PROBLEM:
Copy nothing but the lines below running from the line containing "match s.spawnLane w (b l) with" through the line containing "e.p t.1 t.2 0", both end lines included.
▶
-- ==== Sys2Proof/Machine/Tasks.lean ====
section
/-! DEFINITION. Task control blocks, deques and the task instructions (spec/15_tasks_queues_rings.md R322 to R340). -/

namespace Sys2Proof.Machine

/-- A TCB named by a lane fails R324: 0, or the trap. It lies outside the spill area at either level. -/
def State.tcbTrap (s : State) (w : Warp) (t : Nat) : Nat :=
  lowestTrap [(!((s.ctx? w.ctx).map (fun c => c.windowOk w.die t 64 false)).getD false, 0x10), (t % 64 != 0, 0x12)]

/-- Bytes lo to lo+n-1 of the TCB at an offset (Table 15.1). -/
def State.tcbField (s : State) (w : Warp) (t lo n : Nat) : Nat :=
  bytesToNat (s.spaceBytes (.spad w.die) (s.spaceAddr w false (t + lo)) n)

/-- Replace n bytes of a list by a number. -/
def putField (bs : List Byte) (lo n v : Nat) : List Byte := bs.take lo ++ natToBytes n v ++ bs.drop (lo + n)

/-- Change a TCB as one event. DESIGN CHOICE (assumption log 33): it does not wait for a line that an engine owns. -/
def State.modTcb (s : State) (w : Warp) (t : Nat) (f : List Byte → List Byte) : State :=
  s.spaceWrite (.spad w.die) (s.spaceAddr w false t) (f (s.spaceBytes (.spad w.die) (s.spaceAddr w false t) 64)) none

/-- STATE and DEPTH of a TCB (Table 15.2). -/
def State.tcbState (s : State) (w : Warp) (t : Nat) : Nat := s.tcbField w t 45 1 / 16
def State.tcbDepth (s : State) (w : Warp) (t : Nat) : Nat := s.tcbField w t 45 1 % 16
/-- DEP, NSUCC and KIDS of a TCB. -/
def State.tcbDep (s : State) (w : Warp) (t : Nat) : Word := BitVec.ofNat 32 (s.tcbField w t 36 4)
def State.tcbNsucc (s : State) (w : Warp) (t : Nat) : Nat := s.tcbField w t 44 1
def State.tcbKids (s : State) (w : Warp) (t : Nat) : Nat := s.tcbField w t 62 2

/-- TCB bytes with another STATE. -/
def withTaskState (st : Nat) (bs : List Byte) : List Byte := putField bs 45 1 (fieldOf bs 45 1 % 16 + 16 * st)

/-- DQB and DQL of a core: window offset and units of 64 bytes of its deque region (R325). -/
def Context.dequeRegion (c : Context) (d core : Nat) : Nat × Nat :=
  ((c.dequeRegs d core).dqb.toNat / 64 * 64, (c.dequeRegs d core).dql.toNat / 64)

/-- A core has a deque region, inside the window (R325); one outside it counts as none. -/
def State.hasDeque (s : State) (w : Warp) (core : Nat) : Bool :=
  match s.ctx? w.ctx with
  | none => false
  | some c => (c.dequeRegion w.die core).2 != 0 &&
      c.windowOk w.die (c.dequeRegion w.die core).1 (64 * (c.dequeRegion w.die core).2) true

/-- A deque: the byte of the die scratchpad at which its region lies, and its capacity (R325). -/
def State.deque (s : State) (w : Warp) (core : Nat) : Nat × Nat :=
  match s.ctx? w.ctx with
  | none => (0, 0)
  | some c =>
    let r := c.dequeRegion w.die core
    ((c.window w.die).1 + r.1, if s.hasDeque w core then (r.2 - 1) * 16 else 0)

/-- Words of a deque's header (Table 15.3). -/
def State.dqHead (s : State) (w : Warp) (core : Nat) : Word := s.spaceWord (.spad w.die) (s.deque w core).1
def State.dqTail (s : State) (w : Warp) (core : Nat) : Word := s.spaceWord (.spad w.die) ((s.deque w core).1 + 4)
def State.dqRsv (s : State) (w : Warp) (core : Nat) : Word := s.spaceWord (.spad w.die) ((s.deque w core).1 + 8)
/-- Entries of a deque (R326). -/
def State.dqCount (s : State) (w : Warp) (core : Nat) : Nat := (s.dqTail w core - s.dqHead w core).toNat

/-- The deque has free room for k pushes (R326). -/
def State.dqRoom (s : State) (w : Warp) (core k : Nat) : Bool :=
  decide (k + (if s.hasDeque w core then s.dqCount w core + (s.dqRsv w core).toNat else 0) ≤ (s.deque w core).2)

/-- The byte of entry i (R325). -/
def State.dqEntryAt (s : State) (w : Warp) (core : Nat) (i : Word) : Nat :=
  (s.deque w core).1 + 64 + 4 * (i.toNat % (s.deque w core).2)

/-- Write entry i. -/
def State.dqSetEntry (s : State) (w : Warp) (core : Nat) (i : Word) (t : Nat) : State :=
  s.spaceSet (.spad w.die) (s.dqEntryAt w core i) (natToBytes 4 t)
/-- Write TAIL. -/
def State.dqSetTail (s : State) (w : Warp) (core : Nat) (i : Word) : State :=
  s.spaceSet (.spad w.die) ((s.deque w core).1 + 4) (natToBytes 4 i.toNat)

/-- Push a TCB at the owner end (R326). -/
def State.dqPush (s : State) (w : Warp) (core t : Nat) : State :=
  if (s.deque w core).2 == 0 then s
  else (s.dqSetEntry w core (s.dqTail w core) t).dqSetTail w core (s.dqTail w core + 1)

/-- Change RSV. -/
def State.dqReserve (s : State) (w : Warp) (core : Nat) (f : Word → Word) : State :=
  if (s.deque w core).2 == 0 then s
  else s.spaceSet (.spad w.die) ((s.deque w core).1 + 8) (natToBytes 4 (f (s.dqRsv w core)).toNat)

/-- The TCB offset at an end of a deque, none when it is empty (R326). -/
def State.dqPeek (s : State) (w : Warp) (core : Nat) (owner : Bool) : Option Nat :=
  if s.dqCount w core == 0 || (s.deque w core).2 == 0 then none
  else
    let i := if owner then s.dqTail w core - 1 else s.dqHead w core
    some (s.spaceWord (.spad w.die) (s.dqEntryAt w core i)).toNat

/-- Tasks of a context that a core has released in this cycle and that stand in its deque, each after the index of its
entry, the lowest index first (R332). -/
def State.releasedNow (s : State) (w : Warp) (core : Nat) : List (Nat × Nat) :=
  (((s.core w.die core).released.find? (fun x => x.1 == w.ctx)).map (·.2)).getD []

/-- Note them. -/
def State.setReleased (s : State) (w : Warp) (core : Nat) (ts : List (Nat × Nat)) : State :=
  s.modCore w.die core (fun x => { x with released := (w.ctx, ts) :: x.released.filter (fun y => y.1 != w.ctx) })

/-- Launches whose tag is in use: placing or started (R337). -/
def Launch.running (l : Launch) : Bool := l.phase == .placing || l.phase == .started

/-- A tag names a running launch (R337): the shared tags count while their register names a record, which RECL does from its
first write on (assumption log 43). -/
def State.tagRuns (s : State) (ctx die tag : Nat) : Bool :=
  let r := (s.die die).render
  s.launches.any (fun l => l.ctx == ctx && l.die == die && l.tag == tag && l.running) ||
    (r.ownedBy ctx && ((r.rayl != 0 && r.rayTag == tag) || (r.prbl != 0 && r.prbTag == tag) ||
      (r.recTag != 0 && r.recTag == tag)))

/-- The Launch Processor counts a task of a tag as live, or no longer (R336). -/
def State.addTask (s : State) (w : Warp) (tag t : Nat) : State :=
  s.modCtx w.ctx (fun c => c.modDie w.die (fun x =>
    { x with tasks := (tag, t) :: x.tasks.filter (fun y => y.2 != t) }))
def State.dropTask (s : State) (w : Warp) (t : Nat) : State :=
  s.modCtx w.ctx (fun c => c.modDie w.die (fun x => { x with tasks := x.tasks.filter (fun y => y.2 != t) }))

/-- A task of a TCB becomes ready, running or claimed: the Launch Processor counts it (R336). -/
def State.setLive (s : State) (w : Warp) (t st : Nat) : State :=
  (s.modTcb w t (withTaskState st)).addTask w (s.tcbField w t 60 2) t

/-- Take the entry at an end and set its STATE (R326). -/
def State.dqTake (s : State) (w : Warp) (core : Nat) (owner : Bool) (st : Nat) : Option (Nat × State) :=
  match s.dqPeek w core owner with
  | none => none
  | some t =>
    let i := if owner then s.dqTail w core - 1 else s.dqHead w core
    let s1 := if owner then s.dqSetTail w core i
      else s.spaceSet (.spad w.die) (s.deque w core).1 (natToBytes 4 (i + 1).toNat)
    let s2 := s1.setReleased w core ((s.releasedNow w core).filter (fun x => x.1 != i.toNat))
    some (t, if s.tcbTrap w t == 0 then s2.setLive w t st else s2)

/-- Change DEP of a TCB by a number, with the release test (R331, R336): the new DEP, and whether it was released into a
deque. -/
def State.changeDep (s : State) (w : Warp) (t : Nat) (n : Word) : State × Word × Bool :=
  let old := s.tcbDep w t
  let new := old + n
  let released := s.tcbState w t == 1 && old != 0 && new == 0
  let tag := s.tcbField w t 60 2
  let runs := s.tagRuns w.ctx w.die tag
  let s1 := s.modTcb w t (fun bs =>
    let bs := putField bs 36 4 new.toNat
    if released then withTaskState (if runs then 2 else 6) bs else bs)
  (if released && runs then s1.addTask w tag t else s1, new, released && runs)

/-- Push released tasks: all those of one core and cycle that stand in its deque lie there in ascending offset (R332). -/
def State.pushReleased (s : State) (w : Warp) (ts : List Nat) : State :=
  if ts.isEmpty || (s.deque w w.core).2 == 0 then s
  else
    let old := s.releasedNow w w.core
    let tail := s.dqTail w w.core
    let places := old.map (·.1) ++ (List.range ts.length).map (fun k => (tail + BitVec.ofNat 32 k).toNat)
    let all := places.zip (sortBy (fun a b => decide (a < b)) (old.map (·.2) ++ ts))
    ((all.foldl (fun s x => s.dqSetEntry w w.core (BitVec.ofNat 32 x.1) x.2) s).dqSetTail w w.core
      (tail + BitVec.ofNat 32 ts.length)).setReleased w w.core all

/-- Change KIDS of a TCB. -/
def State.changeKids (s : State) (w : Warp) (t : Nat) (f : Nat → Nat) : State :=
  if s.tcbTrap w t == 0 then s.modTcb w t (fun bs => putField bs 62 2 (f (fieldOf bs 62 2))) else s

/-- Ranges a spawned task's block names fail R210 or R211 (R330): the first failing offset. -/
def State.spawnRange (s : State) (w : Warp) (t : Nat) : Option Nat :=
  let bad (o n : Nat) : Option Nat := if n == 0 then none else (s.rangeTrap w false o n).map (·.2)
  let foot := s.tcbField w t 46 2
  match bad (s.tcbField w t 40 4) (4 * s.tcbNsucc w t) with
  | some o => some o
  | none => bad (t + 64) (64 * (foot / 32))

/-- What spawn does in one lane: a result, or a trap with its offset (R330). -/
inductive Spawned
  | result (s : State) (d : Nat)
  | trap (code faddr : Nat)

/-- `spawn` in one lane (R330). -/
def State.spawnLane (s : State) (w : Warp) (t : Nat) : Spawned :=
  let isTask := w.kind == .task
  let foot := s.tcbField w t 46 2
  let units := foot % 32
  if s.tcbTrap w t != 0 then .trap (s.tcbTrap w t) t
  else if 1 ≤ s.tcbState w t && s.tcbState w t ≤ 4 then .result s 2
  else if units == 0 || 20 < units || 1024 < foot / 32 || s.tcbField w t 0 4 % 8 != 0 then .result s 3
  else if isTask && s.tcbKids w w.tcb.toNat == 65535 then .result s 4
  else
    match s.spawnRange w t with
    | some o => .trap 0x10 o
    | none =>
      let now := (s.tcbDep w t).toInt ≤ 0
      let tag := w.tag
      let s1 := s.modTcb w t (fun bs =>
        let bs := putField (putField (putField bs 48 4 w.tcb.toNat) 60 2 tag) 62 2 0
        putField bs 45 1 (w.depth + 1 + 16 * (if now then 2 else 1)))
      let s2 := if now then (s1.addTask w tag t).dqPush w w.core t else s1
      let s3 := if isTask then s2.changeKids w w.tcb.toNat (· + 1) else s2
      .result s3 (if now then 0 else 1)

/-- `spawn` in ascending lanes until one traps: the state, results, and the trap (R330). -/
def State.spawnLanes (s : State) (w : Warp) (b : Nat → Nat) : List Nat → State × List (Nat × Nat) × Option (Nat × Nat)
  | [] => (s, [], none)
  | l :: ls =>
    match s.spawnLane w (b l) with
    | .trap c f => (s, [], some (c, f))
    | .result s1 d =>
      let r := s1.spawnLanes w b ls
      (r.1, (l, d) :: r.2.1, r.2.2)

/-- A task instruction that finds no room, or no depth, raises that trap in every lane but those that meet a trap of their
own, which report the lower code (R10, R326). -/
def State.raiseRoom (s : State) (e : Env) (code : Nat) (own : Nat → Option (Nat × Nat)) : State :=
  s.raise e (e.p.map (fun l => match own l with
    | some t => { lane := l, code := t.1, faddr := t.2 }
    | none => { lane := l, code := code }))

/-- The trap of a lane whose TCB fails R324. -/
def State.tcbFails (s : State) (e : Env) (l : Nat) : Option (Nat × Nat) :=
  let t := (e.b s l).toNat
  if s.tcbTrap e.w t == 0 then none else some (s.tcbTrap e.w t, t)

/-- The trap that spawn itself meets in a lane as the state stands (R330). -/
def State.spawnFails (s : State) (e : Env) (l : Nat) : Option (Nat × Nat) :=
  match s.spawnLane e.w (e.b s l).toNat with
  | .trap c f => some (c, f)
  | .result _ _ => none

/-- `spawn` (R330). -/
def execSpawn (o : Operands) (s : State) :=
  issue (.spawn o) s (fun e s =>
    let code := lowestTrap [(!s.dqRoom e.w e.w.core e.p.length, 0x21), (decide (8 ≤ e.w.depth), 0x22)]
    if e.p.isEmpty then s
    else if code != 0 then s.raiseRoom e code (s.spawnFails e)
    else
      let r := s.spawnLanes e.w (fun l => (e.b s l).toNat) e.p
      match r.2.2 with
      | some t => r.1.raiseAll e e.p t.1 t.2 0
      | none => r.1.writeRegs e.c.wid (r.2.1.flatMap (fun x => dstWrites x.1 e.o.d [BitVec.ofNat 32 x.2])))

/-- Lanes whose TCB offset passes R324, and the traps of the others. -/
def State.checkTcbs (s : State) (e : Env) : List Nat × List LaneTrap :=
  (e.p.filter (fun l => s.tcbTrap e.w (e.b s l).toNat == 0),
   (e.p.filter (fun l => s.tcbTrap e.w (e.b s l).toNat != 0)).map (fun l =>
     { lane := l, code := s.tcbTrap e.w (e.b s l).toNat, faddr := (e.b s l).toNat }))

/-- dep.arm and dep.dec (R331). -/
def State.depInstr (s : State) (e : Env) (n : Nat → Word) : State :=
  let g := s.checkTcbs e
  if e.p.isEmpty then s
  else if !s.dqRoom e.w e.w.core e.p.length then s.raiseRoom e 0x21 (s.tcbFails e)
  else
    let r := g.1.foldl (fun (acc : State × List RegWrite × List Nat) l =>
      let t := (e.b s l).toNat
      let c := acc.1.changeDep e.w t (n l)
      (c.1, acc.2.1 ++ dstWrites l e.o.d [c.2.1], if c.2.2 then acc.2.2 ++ [t] else acc.2.2)) (s, [], [])
    ((r.1.pushReleased e.w r.2.2).writeRegs e.c.wid r.2.1).raise e g.2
◀
WORKED SOLUTION:
    match s.spawnLane w (b l) with
    | .trap c f => (s, [], some (c, f))
    | .result s1 d =>
      let r := s1.spawnLanes w b ls
      (r.1, (l, d) :: r.2.1, r.2.2)

/-- A task instruction that finds no room, or no depth, raises that trap in every lane but those that meet a trap of their
own, which report the lower code (R10, R326). -/
def State.raiseRoom (s : State) (e : Env) (code : Nat) (own : Nat → Option (Nat × Nat)) : State :=
  s.raise e (e.p.map (fun l => match own l with
    | some t => { lane := l, code := t.1, faddr := t.2 }
    | none => { lane := l, code := code }))

/-- The trap of a lane whose TCB fails R324. -/
def State.tcbFails (s : State) (e : Env) (l : Nat) : Option (Nat × Nat) :=
  let t := (e.b s l).toNat
  if s.tcbTrap e.w t == 0 then none else some (s.tcbTrap e.w t, t)

/-- The trap that spawn itself meets in a lane as the state stands (R330). -/
def State.spawnFails (s : State) (e : Env) (l : Nat) : Option (Nat × Nat) :=
  match s.spawnLane e.w (e.b s l).toNat with
  | .trap c f => some (c, f)
  | .result _ _ => none

/-- `spawn` (R330). -/
def execSpawn (o : Operands) (s : State) :=
  issue (.spawn o) s (fun e s =>
    let code := lowestTrap [(!s.dqRoom e.w e.w.core e.p.length, 0x21), (decide (8 ≤ e.w.depth), 0x22)]
    if e.p.isEmpty then s
    else if code != 0 then s.raiseRoom e code (s.spawnFails e)
    else
      let r := s.spawnLanes e.w (fun l => (e.b s l).toNat) e.p
      match r.2.2 with
      | some t => r.1.raiseAll e e.p t.1 t.2 0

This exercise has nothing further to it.